* _PROMPT_
Every line in the data below from the one containing "vq := lowestFree" down to the one containing "ninsn := imgNi i", both included, must be retyped exactly; no other line is to appear.

[Opening EXCERPTED RECORDS section]

/-- The checks of Table JB-3, in order; the first code that refuses (R236). -/
def admitCode (s : State) (tag : Nat) (x : Job) (p : Pkg) (n : Nat) : Option Nat :=
  let gs := grantsOf p
  let y := sized s x
  let spill := 2368 * ((gs.map (fun g => (madeGrant s x p g).records)).sum)
  firstCode [
    codeIf ((loadedSlots s).length ≥ 64) 0x0502,
    codeIf ((slotOf tag s).isSome || s.jobs.gone.any (fun g => g.1.toNat = tag && g.2 ≠ 0 && s.time < g.2 + us 50)) 0x0501,
    codeIf (p.entries.any (fun r => memberListBad x (Entry.ofCfg r) || homeMapBad x (Entry.ofCfg r))) 0x050F,
    codeIf (p.e > 4096) 0x050E,
    p.entries.zipIdx.findSome? (fun q =>
      entryCode x (entryIn p q.1) (entryRsvd q.1) ((p.entries.take q.2).any (fun r => (Entry.ofCfg r).id = (Entry.ofCfg q.1).id))),
    codeIf (p.u > 4096) 0x050E,
    codeIf (stepsBad x p) 0x070B,
    codeIf (gs.any (fun g => ((tileJobs s g.tile).map (fun t => t.progUnits.length)).sum + g.prog > 256)) 0x0507,
    codeIf (gs.any (queuesBad s)) 0x0508,
    p.images.findSome? (fun i => imageCode (((gs.find? (fun g => g.tile = imgTile i)).map (·.bs)).getD 0) i),
    codeIf (!decide (p.images.map imgTile).Nodup) 0x0819,
    gs.findSome? (accCode s x p),
    codeIf (gs.any (fun g => ((tileJobs s g.tile).map (·.cells)).sum + g.cells > 14336)) 0x0509,
    codeIf (jobsSum s (·.stateBytes) + y.stateBytes > hbmLimit || jobsSum s (·.package.length) + n > 1073741824) 0x050A,
    codeIf (jobsSum s (fun j => j.stateBytes + j.spillGrant) + y.stateBytes + spill > hbmLimit) 0x050B,
    codeIf (slicesBad s p) 0x050C,
    codeIf (groupsBad s p) 0x050D]

/-! ### Making and unmaking a job -/

/-- The lowest n free numbers below a limit. -/
def lowestFree (limit : Nat) (used : List Nat) (n : Nat) : List Nat := ((List.range limit).filter (fun k => !used.contains k)).take n

/-- The image of a tile with its fields relocated (R241). -/
def relocImage (x : Job) (i : List Byte) (d : Int) : List Byte :=
  i.take (imgInsnOff i) ++ (imgInsns i).flatMap (fun k => leBytes 8 ((relocInsn x i d k).getD k).toNat) ++ i.drop (imgInsnOff i + 8 * imgNi i)

/-- Make the job's grants on one tile (R239 to R243). -/
def grantTile (slot : Nat) (x : Job) (p : Pkg) (g : Grant) (s : State) : State :=
  let l := tileJobs s g.tile
  let img := ((imagesOf p g.tile).head?).map (fun i => relocImage x i ((g.base : Int) - g.reqBase))
  let units := lowestFree 256 (l.flatMap (·.progUnits)) g.prog
  let bs := lowestFree 256 (l.flatMap (·.bslots)) g.bs
  let i := img.getD []
  let t : TJob := { TJob.reset with
    loaded := true
    iq := lowestFree 64 (l.flatMap (·.iq)) g.iq
    vq := lowestFree 32 (l.flatMap (·.vq)) g.vq
    oq := lowestFree 32 (l.flatMap (·.oq)) g.oq
    bslots := bs
    accBase := g.base
    accCount := g.acc
    cells := g.cells
    progUnits := units
    nbind := imgNb i
    ntrig := imgNt i
    ninsn := imgNi i
    ncdir := imgNc i
    mset := BitVec.ofNat 3 (bsN i 7 1) }
  s.updTile g.tile (fun y => { y with
    jobs := Tbl.set TJob.reset y.jobs slot t
    prog := units.zipIdx.foldl (fun m q => m.writeN (1024 * q.1) ((i.drop (1024 * q.2)).take 1024)) y.prog
    bind := (imgBinds i).zipIdx.foldl (fun m q => Tbl.set 0 m (bs.getD q.2 0) q.1) y.bind
    cdir := (imgCdir i).zipIdx.foldl (fun m q => Tbl.set 0 m (2 ^ 17 * slot + q.2) q.1) y.cdir })

/-- JOB_LOAD clears the slot's job counters on every tile (R459). -/
def clearJobCtrs (slot : Nat) (s : State) : State :=
  s.updObs (fun o => { o with ctrs := o.ctrs.filter (fun c => !(0x500000 ≤ c.1 && c.1 < 0x600000 && c.1 % 0x2000 / 0x80 = slot)) })

/-- Make the job in a slot: grants, images, groups, and ports of its slices woken (R230, R312). -/
def makeJob (slot : Nat) (x : Job) (p : Pkg) (s : State) : State :=
  let gs := (grantsOf p).map (madeGrant s x p)
  let y := { sized s x with grants := gs }
  let s := gs.foldl (fun s g => grantTile slot y p g s) s
  let s := s.updJob slot (fun _ => y)
  let s := { s with jobs := { s.jobs with gone := s.jobs.gone.filter (fun g => g.1 ≠ x.tag) } }
  let s := s.updFabric (fun f => { f with groups := p.groups.foldl (fun t g => Tbl.set 0 t g.1 g.2) f.groups })
  (dedupNat ((p.slices.filter (fun z => z.slots ≠ 0)).map (·.port))).foldl (fun s n => wakePort n s) s

/-- The 128 base records of RESADDR (R385). -/
def baseRecords (gs : List Grant) : List Byte :=
  (List.range 128).flatMap (fun n => leBytes 2 (match gs.find? (fun g => g.tile = n && g.acc ≠ 0) with
    | some g => 0x8000 + g.base % 2048
    | none => 0))

/-- JOB_LOAD (R236, R385). -/
def jobLoad (x : Exec) (data : List Byte) (ok : Bool) (s : State) : State :=
  let tag := descJob x.desc
  let res := descN x.desc 40 8
  if res = 0 then refuse x 0x040F s
  else match parsePkg tag data with
    | none => refuse x 0x040A s
    | some p =>
      let y := candidate tag (descN x.desc 24 1) p data
      match admitCode s tag y p data.length with
      | some c => refuse x c s
      | none =>
        match (List.range 64).find? (fun j => (s.job j).st = .free) with
        | none => refuse x 0x0502 s
        | some j =>
          let s := clearJobCtrs j (makeJob j y p s)
          let gs := (s.job j).grants
          let s := hostWrite res (baseRecords gs) s
          finish x stDone 0 (leBytes 4 (jobWord s j) ++ leBytes 2 (gs.filter (fun g => g.acc ≠ 0)).length) ok s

[Closing EXCERPTED RECORDS section]

* _SOLUTION TO THE EXERCISE_
    vq := lowestFree 32 (l.flatMap (·.vq)) g.vq
    oq := lowestFree 32 (l.flatMap (·.oq)) g.oq
    bslots := bs
    accBase := g.base
    accCount := g.acc
    cells := g.cells
    progUnits := units
    nbind := imgNb i
    ntrig := imgNt i
    ninsn := imgNi i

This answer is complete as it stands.